Spanish government has accorded Morocco a loan amounting to 100 million euros (135 million U.S. dollars) on the construction of the Tanger Wind-Energy Park. The funding came from the Development Assistance Fund ( FAD). The loan, which is repayable within a period of 20 years, has an eight-year grace period and will attract an annual interest rate of 0.5 percent.
The Tanger Wind-Energy Park, with a production capacity of 140 MW, will comprise 165 aero generators capable of producing 526.5 Giga Watt Hour (GWH) annually. The park will help meet Morocco’s rising energy needs, which grow at a pace of about eight percent annually, and also help towards achieving Morocco’s goal of producing 1,000 MW of clean energy by 2012.
Background on the Sahara Wind Project
If we take the growing need for electricity worldwide, its environmental impact and the current energy trends in Europe, wind power which represents an inexpensive source of renewable energy, seems to provide one of the best alternatives to supply one the world’s largest electricity market.
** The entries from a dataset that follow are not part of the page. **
/-- A granule lands (13 R285, R426): its effect, then its bytes at the command's team barrier. One that a peer's window refuses has none, and the
team is ended (27 R417); reductions of the same flow go before it (27 R416), and once one of the team's writes has been lost it has no effect and arrives
nowhere (27 R420). -/
def landGranule (s : State) (id n : Nat) : State :=
  match findCopy s id with
  | none => s
  | some c =>
    if c.requested ≤ n ∨ c.landed.contains n then s
    else
      let ks := granulePlaces c n
      let s := flushReds s (fun d => ks.any (fun k => sameFlow c.core k d))
      let s := match ks.find? (peerRefuses s) with
        | some k => storageError (setCopy s { c with req := { c.req with bar := none } }) (some c.team) (keyAddr k)
        | none =>
          if doomed s (some c.team) then setCopy s { c with req := { c.req with bar := none } }
          else
            let s := landBytes s c n
            if doomed s (some c.team) then s else meterGranule s c n
      let s := countRecv s (some c.team) 1
      match findCopy s id with
      | none => s
      | some c =>
        let s := setCopy s { c with landed := c.landed ++ [n] }
        match c.req.bar with
        | some b => barArrive s b 0 (c.granule n).length
        | none => s

/-- The remap entry of the team's save is in force, and its copies send no more requests (21 R367, 22 R375). -/
def copyStopped (s : State) (c : Copy) : Bool := match s.team? c.team with
  | some T => T.remap.isSome
  | none => false

/-- The command whose granule a core's unit requests next (13 R426). -/
def nextRequest (s : State) (core : Nat) : Option Copy :=
  s.copies.find? (fun (c : Copy) => c.core == core && !copyStopped s c && c.requested < c.blocks.length && granuleReady s c)

/-- A granule requested (13 R426). One that lies at a peer is performed at once, in its place in the flow (27 R416; log 17). -/
def requestGranule (s : State) (core : Nat) : State :=
  match nextRequest s core with
  | none => s
  | some c =>
    let s := setCopy s { c with requested := c.requested + 1 }
    if c.byRed then sendReds s c c.requested
    else if laySpace c.w = 3 then s.before (.granuleLand c.id c.requested)
    else s

/-- The command has completed (13 R285). -/
def copyDone (c : Copy) : Bool := c.landed.length == c.blocks.length

/-- A command completes: it leaves the unit and arrives at its barrier as one member (13 R285). -/
def completeCopy (s : State) (c : Copy) : State :=
  let s := { s with copies := s.copies.filter (fun d => d.id != c.id) }
  let s := match c.req.bar with
    | some b => barArrive s b 1 0
    | none => s
  let s := if copyOf s c.gang c.req.lane c then batchCheck s c.gang c.req.lane else s
  checkRetire s c.team

/-- The first granule that is requested and has not landed. -/
def Copy.inFlight (c : Copy) : Option Nat := (List.range c.requested).find? (fun n => !c.landed.contains n)

/-- The event of the transfer units that is due (13 R426, R285). -/
def copyDue (s : State) : Option Instr :=
  s.copies.findSome? (fun (c : Copy) =>
    if copyDone c then some (.copyCompletion c.id)
    else match c.inFlight with
      | some n => some (.granuleLand c.id n)
      | none => if copyStopped s c || !granuleReady s c then none else some (.granuleRequest c.core))

/-- A command that has written nothing yet (13 R287): no granule has landed, and no reduction that it sent has been performed. -/
def unbegun (s : State) (c : Copy) : Bool :=
  c.landed.isEmpty && (!c.byRed ||
    ((List.range c.requested).map (fun n => ((c.elems n).filter c.inside).length)).sum
      == (s.reds.filter (fun d => d.gang == copyGang c.id)).length)

/-- A command withdrawn (13 R287): it leaves the unit, counts its full bytes and arrives. -/
def withdrawCopy (s : State) (c : Copy) : State :=
  let reds := s.reds.filter (fun d => d.gang == copyGang c.id)
  let s := countRecv { s with copies := s.copies.filter (fun d => d.id != c.id), reds := s.reds.filter (fun d => d.gang != copyGang c.id) }
    (some c.team) (reds.length + c.blocks.length)
  match c.req.bar with
  | some b => barArrive s b 1 c.total
  | none => s

end Machine
end Sys2Proof
end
The development of wind power is a European success story, and its potential may be big enough to cover all of the continent’s electricity needs.
However, land based electricity production from wind is rather limited in Europe due to a relatively high population density and its corresponding intensive use of land . This leads to significant reductions of usable lands on which the wind resource can be exploited. In Germany for instance (one of the World’s leader in wind power), the wind energy potential is limited in comparison to the need of its large domestic power consumption, and would already imply the successive use of worse sites where annual wind productions are low, resulting into higher electricity costs. If the growth rates remained as high as they were a few years ago (they have since dropped significantly) most of the productive sites would have been already equipped. Such perspectives could leave a growing wind energy industry with a notable deadline that may prevent it from having any significant impact on a more sustainable European energy supply scheme.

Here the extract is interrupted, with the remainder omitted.